System() открывает соединение?
У меня есть команда entrez, которую я прохожу через цикл в R, и, кажется, какое-то время она работает нормально, но в конечном итоге я получаю сообщение об ошибке, которое мне трудно понять.

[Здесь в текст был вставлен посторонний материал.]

-- ==== Sys2Proof/Decode.lean ====
section
/-! DEFINITION. The decoder (30_encoding.md R90 to R98), total on every list of bytes, the encoder, and the opcode
table's mnemonic, mode and legality, which execution and the Disassembler share (R104). The rows are those of the
opcode matrix R95: the high nibble of the opcode selects the function, the low nibble its line. -/

namespace Sys2Proof

/-- One cell of the opcode matrix (R95): the mnemonic, the mode, and whether the opcode is documented. -/
structure OpInfo where
  mnemonic   : Mnemonic
  mode       : Mode
  documented : Bool
  deriving DecidableEq, Repr

/-- Row 0x of the opcode matrix (R95). -/
def infoRow0 : Nat → OpInfo
  | 0 => ⟨.brk, .imp, true⟩
  | 1 => ⟨.ora, .izx, true⟩
  | 2 => ⟨.jam, .imp, false⟩
  | 3 => ⟨.slo, .izx, false⟩
  | 4 => ⟨.nop, .zp, false⟩
  | 5 => ⟨.ora, .zp, true⟩
  | 6 => ⟨.asl, .zp, true⟩
  | 7 => ⟨.slo, .zp, false⟩
  | 8 => ⟨.php, .imp, true⟩
  | 9 => ⟨.ora, .imm, true⟩
  | 10 => ⟨.asl, .acc, true⟩
  | 11 => ⟨.anc, .imm, false⟩
  | 12 => ⟨.nop, .abs, false⟩
  | 13 => ⟨.ora, .abs, true⟩
  | 14 => ⟨.asl, .abs, true⟩
  | _ => ⟨.slo, .abs, false⟩

/-- Row 1x of the opcode matrix (R95). -/
def infoRow1 : Nat → OpInfo
  | 0 => ⟨.bpl, .rel, true⟩
  | 1 => ⟨.ora, .izy, true⟩
  | 2 => ⟨.jam, .imp, false⟩
  | 3 => ⟨.slo, .izy, false⟩
  | 4 => ⟨.nop, .zpx, false⟩
  | 5 => ⟨.ora, .zpx, true⟩
  | 6 => ⟨.asl, .zpx, true⟩
  | 7 => ⟨.slo, .zpx, false⟩
  | 8 => ⟨.clc, .imp, true⟩
  | 9 => ⟨.ora, .aby, true⟩
  | 10 => ⟨.nop, .imp, false⟩
  | 11 => ⟨.slo, .aby, false⟩
  | 12 => ⟨.nop, .abx, false⟩
  | 13 => ⟨.ora, .abx, true⟩
  | 14 => ⟨.asl, .abx, true⟩
  | _ => ⟨.slo, .abx, false⟩

/-- Row 2x of the opcode matrix (R95). -/
def infoRow2 : Nat → OpInfo
  | 0 => ⟨.jsr, .abs, true⟩
  | 1 => ⟨.and, .izx, true⟩
  | 2 => ⟨.jam, .imp, false⟩
  | 3 => ⟨.rla, .izx, false⟩
  | 4 => ⟨.bit, .zp, true⟩
  | 5 => ⟨.and, .zp, true⟩
  | 6 => ⟨.rol, .zp, true⟩
  | 7 => ⟨.rla, .zp, false⟩
  | 8 => ⟨.plp, .imp, true⟩
  | 9 => ⟨.and, .imm, true⟩
  | 10 => ⟨.rol, .acc, true⟩
  | 11 => ⟨.anc, .imm, false⟩
  | 12 => ⟨.bit, .abs, true⟩
  | 13 => ⟨.and, .abs, true⟩
  | 14 => ⟨.rol, .abs, true⟩
  | _ => ⟨.rla, .abs, false⟩

/-- Row 3x of the opcode matrix (R95). -/
def infoRow3 : Nat → OpInfo
  | 0 => ⟨.bmi, .rel, true⟩
  | 1 => ⟨.and, .izy, true⟩
  | 2 => ⟨.jam, .imp, false⟩
  | 3 => ⟨.rla, .izy, false⟩
  | 4 => ⟨.nop, .zpx, false⟩
  | 5 => ⟨.and, .zpx, true⟩
  | 6 => ⟨.rol, .zpx, true⟩
  | 7 => ⟨.rla, .zpx, false⟩
  | 8 => ⟨.sec, .imp, true⟩
  | 9 => ⟨.and, .aby, true⟩
  | 10 => ⟨.nop, .imp, false⟩
  | 11 => ⟨.rla, .aby, false⟩
  | 12 => ⟨.nop, .abx, false⟩
  | 13 => ⟨.and, .abx, true⟩
  | 14 => ⟨.rol, .abx, true⟩
  | _ => ⟨.rla, .abx, false⟩

/-- Row 4x of the opcode matrix (R95). -/
def infoRow4 : Nat → OpInfo
  | 0 => ⟨.rti, .imp, true⟩
  | 1 => ⟨.eor, .izx, true⟩
  | 2 => ⟨.jam, .imp, false⟩
  | 3 => ⟨.sre, .izx, false⟩
  | 4 => ⟨.nop, .zp, false⟩
  | 5 => ⟨.eor, .zp, true⟩
  | 6 => ⟨.lsr, .zp, true⟩
  | 7 => ⟨.sre, .zp, false⟩
  | 8 => ⟨.pha, .imp, true⟩
  | 9 => ⟨.eor, .imm, true⟩
  | 10 => ⟨.lsr, .acc, true⟩
  | 11 => ⟨.alr, .imm, false⟩
  | 12 => ⟨.jmp, .abs, true⟩
  | 13 => ⟨.eor, .abs, true⟩
  | 14 => ⟨.lsr, .abs, true⟩
  | _ => ⟨.sre, .abs, false⟩

/-- Row 5x of the opcode matrix (R95). -/
def infoRow5 : Nat → OpInfo
  | 0 => ⟨.bvc, .rel, true⟩
  | 1 => ⟨.eor, .izy, true⟩
  | 2 => ⟨.jam, .imp, false⟩
  | 3 => ⟨.sre, .izy, false⟩
  | 4 => ⟨.nop, .zpx, false⟩
  | 5 => ⟨.eor, .zpx, true⟩
  | 6 => ⟨.lsr, .zpx, true⟩
  | 7 => ⟨.sre, .zpx, false⟩
  | 8 => ⟨.cli, .imp, true⟩
  | 9 => ⟨.eor, .aby, true⟩
  | 10 => ⟨.nop, .imp, false⟩
  | 11 => ⟨.sre, .aby, false⟩
  | 12 => ⟨.nop, .abx, false⟩
  | 13 => ⟨.eor, .abx, true⟩
  | 14 => ⟨.lsr, .abx, true⟩
  | _ => ⟨.sre, .abx, false⟩

/-- Row 6x of the opcode matrix (R95). -/
def infoRow6 : Nat → OpInfo
  | 0 => ⟨.rts, .imp, true⟩
  | 1 => ⟨.adc, .izx, true⟩
  | 2 => ⟨.jam, .imp, false⟩
  | 3 => ⟨.rra, .izx, false⟩
  | 4 => ⟨.nop, .zp, false⟩
  | 5 => ⟨.adc, .zp, true⟩
  | 6 => ⟨.ror, .zp, true⟩
  | 7 => ⟨.rra, .zp, false⟩
  | 8 => ⟨.pla, .imp, true⟩
  | 9 => ⟨.adc, .imm, true⟩
  | 10 => ⟨.ror, .acc, true⟩
  | 11 => ⟨.arr, .imm, false⟩
  | 12 => ⟨.jmp, .ind, true⟩
  | 13 => ⟨.adc, .abs, true⟩
  | 14 => ⟨.ror, .abs, true⟩
  | _ => ⟨.rra, .abs, false⟩

/-- Row 7x of the opcode matrix (R95). -/
def infoRow7 : Nat → OpInfo
  | 0 => ⟨.bvs, .rel, true⟩
  | 1 => ⟨.adc, .izy, true⟩
  | 2 => ⟨.jam, .imp, false⟩
  | 3 => ⟨.rra, .izy, false⟩
  | 4 => ⟨.nop, .zpx, false⟩
  | 5 => ⟨.adc, .zpx, true⟩
  | 6 => ⟨.ror, .zpx, true⟩
  | 7 => ⟨.rra, .zpx, false⟩
  | 8 => ⟨.sei, .imp, true⟩
  | 9 => ⟨.adc, .aby, true⟩
  | 10 => ⟨.nop, .imp, false⟩
  | 11 => ⟨.rra, .aby, false⟩
  | 12 => ⟨.nop, .abx, false⟩
  | 13 => ⟨.adc, .abx, true⟩
  | 14 => ⟨.ror, .abx, true⟩
  | _ => ⟨.rra, .abx, false⟩

/-- Row 8x of the opcode matrix (R95). -/
def infoRow8 : Nat → OpInfo
  | 0 => ⟨.nop, .imm, false⟩
  | 1 => ⟨.sta, .izx, true⟩
  | 2 => ⟨.nop, .imm, false⟩
  | 3 => ⟨.sax, .izx, false⟩
  | 4 => ⟨.sty, .zp, true⟩
  | 5 => ⟨.sta, .zp, true⟩
  | 6 => ⟨.stx, .zp, true⟩
  | 7 => ⟨.sax, .zp, false⟩
  | 8 => ⟨.dey, .imp, true⟩
  | 9 => ⟨.nop, .imm, false⟩
  | 10 => ⟨.txa, .imp, true⟩
  | 11 => ⟨.ane, .imm, false⟩
  | 12 => ⟨.sty, .abs, true⟩
  | 13 => ⟨.sta, .abs, true⟩
  | 14 => ⟨.stx, .abs, true⟩
  | _ => ⟨.sax, .abs, false⟩

/-- Row 9x of the opcode matrix (R95). -/
def infoRow9 : Nat → OpInfo
  | 0 => ⟨.bcc, .rel, true⟩
  | 1 => ⟨.sta, .izy, true⟩
  | 2 => ⟨.jam, .imp, false⟩
  | 3 => ⟨.sha, .izy, false⟩
  | 4 => ⟨.sty, .zpx, true⟩
  | 5 => ⟨.sta, .zpx, true⟩
  | 6 => ⟨.stx, .zpy, true⟩
  | 7 => ⟨.sax, .zpy, false⟩
  | 8 => ⟨.tya, .imp, true⟩
  | 9 => ⟨.sta, .aby, true⟩
  | 10 => ⟨.txs, .imp, true⟩
  | 11 => ⟨.tas, .aby, false⟩
  | 12 => ⟨.shy, .abx, false⟩
  | 13 => ⟨.sta, .abx, true⟩
  | 14 => ⟨.shx, .aby, false⟩
  | _ => ⟨.sha, .aby, false⟩

/-- Row Ax of the opcode matrix (R95). -/
def infoRowA : Nat → OpInfo
  | 0 => ⟨.ldy, .imm, true⟩
  | 1 => ⟨.lda, .izx, true⟩
  | 2 => ⟨.ldx, .imm, true⟩
  | 3 => ⟨.lax, .izx, false⟩
  | 4 => ⟨.ldy, .zp, true⟩
  | 5 => ⟨.lda, .zp, true⟩
  | 6 => ⟨.ldx, .zp, true⟩
  | 7 => ⟨.lax, .zp, false⟩
  | 8 => ⟨.tay, .imp, true⟩
  | 9 => ⟨.lda, .imm, true⟩
  | 10 => ⟨.tax, .imp, true⟩
  | 11 => ⟨.lxa, .imm, false⟩
  | 12 => ⟨.ldy, .abs, true⟩
  | 13 => ⟨.lda, .abs, true⟩
  | 14 => ⟨.ldx, .abs, true⟩
  | _ => ⟨.lax, .abs, false⟩

/-- Row Bx of the opcode matrix (R95). -/
def infoRowB : Nat → OpInfo
  | 0 => ⟨.bcs, .rel, true⟩
  | 1 => ⟨.lda, .izy, true⟩
  | 2 => ⟨.jam, .imp, false⟩
  | 3 => ⟨.lax, .izy, false⟩
  | 4 => ⟨.ldy, .zpx, true⟩
  | 5 => ⟨.lda, .zpx, true⟩
  | 6 => ⟨.ldx, .zpy, true⟩
  | 7 => ⟨.lax, .zpy, false⟩
  | 8 => ⟨.clv, .imp, true⟩
  | 9 => ⟨.lda, .aby, true⟩
  | 10 => ⟨.tsx, .imp, true⟩
  | 11 => ⟨.las, .aby, false⟩
  | 12 => ⟨.ldy, .abx, true⟩
  | 13 => ⟨.lda, .abx, true⟩
  | 14 => ⟨.ldx, .aby, true⟩
  | _ => ⟨.lax, .aby, false⟩

/-- Row Cx of the opcode matrix (R95). -/
def infoRowC : Nat → OpInfo
  | 0 => ⟨.cpy, .imm, true⟩
  | 1 => ⟨.cmp, .izx, true⟩
  | 2 => ⟨.nop, .imm, false⟩
  | 3 => ⟨.dcp, .izx, false⟩
  | 4 => ⟨.cpy, .zp, true⟩
  | 5 => ⟨.cmp, .zp, true⟩
  | 6 => ⟨.dec, .zp, true⟩
  | 7 => ⟨.dcp, .zp, false⟩
  | 8 => ⟨.iny, .imp, true⟩
  | 9 => ⟨.cmp, .imm, true⟩
  | 10 => ⟨.dex, .imp, true⟩
  | 11 => ⟨.sbx, .imm, false⟩
  | 12 => ⟨.cpy, .abs, true⟩
  | 13 => ⟨.cmp, .abs, true⟩
  | 14 => ⟨.dec, .abs, true⟩
  | _ => ⟨.dcp, .abs, false⟩

/-- Row Dx of the opcode matrix (R95). -/
def infoRowD : Nat → OpInfo
  | 0 => ⟨.bne, .rel, true⟩
  | 1 => ⟨.cmp, .izy, true⟩
  | 2 => ⟨.jam, .imp, false⟩
  | 3 => ⟨.dcp, .izy, false⟩
  | 4 => ⟨.nop, .zpx, false⟩
  | 5 => ⟨.cmp, .zpx, true⟩
  | 6 => ⟨.dec, .zpx, true⟩
  | 7 => ⟨.dcp, .zpx, false⟩
  | 8 => ⟨.cld, .imp, true⟩
  | 9 => ⟨.cmp, .aby, true⟩
  | 10 => ⟨.nop, .imp, false⟩
  | 11 => ⟨.dcp, .aby, false⟩
  | 12 => ⟨.nop, .abx, false⟩
  | 13 => ⟨.cmp, .abx, true⟩
  | 14 => ⟨.dec, .abx, true⟩
  | _ => ⟨.dcp, .abx, false⟩

/-- Row Ex of the opcode matrix (R95). -/
def infoRowE : Nat → OpInfo
  | 0 => ⟨.cpx, .imm, true⟩
  | 1 => ⟨.sbc, .izx, true⟩
  | 2 => ⟨.nop, .imm, false⟩
  | 3 => ⟨.isc, .izx, false⟩
  | 4 => ⟨.cpx, .zp, true⟩
  | 5 => ⟨.sbc, .zp, true⟩
  | 6 => ⟨.inc, .zp, true⟩
  | 7 => ⟨.isc, .zp, false⟩
  | 8 => ⟨.inx, .imp, true⟩
  | 9 => ⟨.sbc, .imm, true⟩
  | 10 => ⟨.nop, .imp, true⟩
  | 11 => ⟨.usbc, .imm, false⟩
  | 12 => ⟨.cpx, .abs, true⟩
  | 13 => ⟨.sbc, .abs, true⟩
  | 14 => ⟨.inc, .abs, true⟩
  | _ => ⟨.isc, .abs, false⟩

Error in system(command = paste0(<string modified in loop>, :
cannot popen '<paste'd string>', probable reason 'Too many open files'
Цикл ниже начнет давать сбой на 1020-м итераторе:
GeneraAddresses <- vector(mode = "list",
length = length(PossibleGenera))
for (m1 in seq_along(GeneraAddresses)) {
GeneraAddresses[[m1]] <- try(system(command = paste0("esearch -db assembly -query ",
"'",
PossibleGenera[m1],
"[organism] AND \"complete genome\"[filter]",
" AND \"latest genbank\"[filter]",
" AND \"genbank has annotation\"[Properties]",
"'",
" | ",
"efetch -format docsum",
" | ",
"xtract -pattern DocumentSummary -block FtpPath",
' -match "@type:genbank"',
" -element FtpPath"),
timeout = 300L,
intern = TRUE))
print(showConnections(all = TRUE))
print(m1)
closeAllConnections()
}
В этом случае вам не понадобится фактический вектор родов, из которых я пытаюсь извлечь:
rep("streptomyces", 2000) -> PossibleGenera
должен отлично справиться с задачей. Мне не удалось найти способ сделать так, чтобы ошибка появилась раньше (для упрощения диагностики), и просьба R закрыть все открытые соединения, похоже, не помогает (включено в код выше). Я знаю, что могу прибегнуть к тому, чтобы просто разбить свой вектор на более мелкие части и таким образом перебирать их, но это похоже на отказ.
Работает на MacOS:
> sessionInfo()
R version 3.6.2 (2019-12-12)
Platform: x86_64-apple-darwin15.6.0 (64-bit)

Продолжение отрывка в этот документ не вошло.